** Exercise instructions **
Copy the records exactly. Every line must match.

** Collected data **
++++++++++++++++++++

-- ==== Sys2Proof/Machine/Bytes.lean ====
section
/-! DEFINITION. Byte order, bit fields, saturation and byte ranges: the helpers every block uses. Multi-byte
fields in memory are little-endian (00_scope, Byte order). -/

namespace Sys2Proof.Machine

/-- The value of bytes held least significant byte first. -/
def leNat : List Byte → Nat
  | [] => 0
  | b :: rest => b.toNat + 256 * leNat rest

/-- `n` bytes of a value, least significant byte first. -/
def leBytes : Nat → Nat → List Byte
  | 0, _ => []
  | n + 1, v => BitVec.ofNat 8 v :: leBytes n (v / 256)

/-- The `size` bytes of a record from `offset`. -/
def slice (record : List Byte) (offset size : Nat) : List Byte := (record.drop offset).take size

/-- The value of a record's field at `offset`, `size` bytes wide. -/
def fieldAt (record : List Byte) (offset size : Nat) : Nat := leNat (slice record offset size)

/-- `n` zero bytes. -/
def zeros (n : Nat) : List Byte := List.replicate n 0

/-- The 16-bit little-endian words of a list of bytes. -/
def words16 : List Byte → List Nat
  | a :: b :: rest => (a.toNat + 256 * b.toNat) :: words16 rest
  | _ => []

/-- The 32-bit little-endian words of a list of bytes. -/
def words32 : List Byte → List Nat
  | a :: b :: c :: d :: rest => leNat [a, b, c, d] :: words32 rest
  | _ => []

/-- The signed value of a word's low 24 bits, taken with the sign of bit 23 (R5). -/
def signed24 (word : Nat) : Int := (BitVec.ofNat 24 word).toInt

/-- An addition that stays at `limit` (00_scope, Status counters). -/
abbrev satAdd (limit x k : Nat) : Nat := min limit (x + k)

/-- `n` rounded up to a multiple of 32. -/
abbrev roundUp32 (n : Nat) : Nat := (n + 31) / 32 * 32

/-- Two byte ranges, each a first address and a length, share at least one byte (R137). -/
def rangesShare (a la b lb : Nat) : Bool :=
  decide (0 < la) && decide (0 < lb) && decide (a < b + lb) && decide (b < a + la)

/-- The 32-byte positions of a tap entry, in address order (R13). -/
def positions (data : List Byte) : List (List Byte) :=
  (List.range (data.length / 32)).map fun i => slice data (32 * i) 32

end Sys2Proof.Machine
end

++++++++++++++++++++

** Answer for the task **
-- ==== Sys2Proof/Machine/Bytes.lean ====
section
/-! DEFINITION. Byte order, bit fields, saturation and byte ranges: the helpers every block uses. Multi-byte
fields in memory are little-endian (00_scope, Byte order). -/

namespace Sys2Proof.Machine

/-- The value of bytes held least significant byte first. -/
def leNat : List Byte → Nat
  | [] => 0
  | b :: rest => b.toNat + 256 * leNat rest

/-- `n` bytes of a value, least significant byte first. -/
def leBytes : Nat → Nat → List Byte
  | 0, _ => []
  | n + 1, v => BitVec.ofNat 8 v :: leBytes n (v / 256)

/-- The `size` bytes of a record from `offset`. -/
def slice (record : List Byte) (offset size : Nat) : List Byte := (record.drop offset).take size

/-- The value of a record's field at `offset`, `size` bytes wide. -/
def fieldAt (record : List Byte) (offset size : Nat) : Nat := leNat (slice record offset size)

/-- `n` zero bytes. -/
def zeros (n : Nat) : List Byte := List.replicate n 0

/-- The 16-bit little-endian words of a list of bytes. -/
def words16 : List Byte → List Nat
  | a :: b :: rest => (a.toNat + 256 * b.toNat) :: words16 rest
  | _ => []

/-- The 32-bit little-endian words of a list of bytes. -/
def words32 : List Byte → List Nat
  | a :: b :: c :: d :: rest => leNat [a, b, c, d] :: words32 rest
  | _ => []

/-- The signed value of a word's low 24 bits, taken with the sign of bit 23 (R5). -/
def signed24 (word : Nat) : Int := (BitVec.ofNat 24 word).toInt

/-- An addition that stays at `limit` (00_scope, Status counters). -/
abbrev satAdd (limit x k : Nat) : Nat := min limit (x + k)

/-- `n` rounded up to a multiple of 32. -/
abbrev roundUp32 (n : Nat) : Nat := (n + 31) / 32 * 32

/-- Two byte ranges, each a first address and a length, share at least one byte (R137). -/
def rangesShare (a la b lb : Nat) : Bool :=
  decide (0 < la) && decide (0 < lb) && decide (a < b + lb) && decide (b < a + la)

/-- The 32-byte positions of a tap entry, in address order (R13). -/
def positions (data : List Byte) : List (List Byte) :=
  (List.range (data.length / 32)).map fun i => slice data (32 * i) 32

end Sys2Proof.Machine
end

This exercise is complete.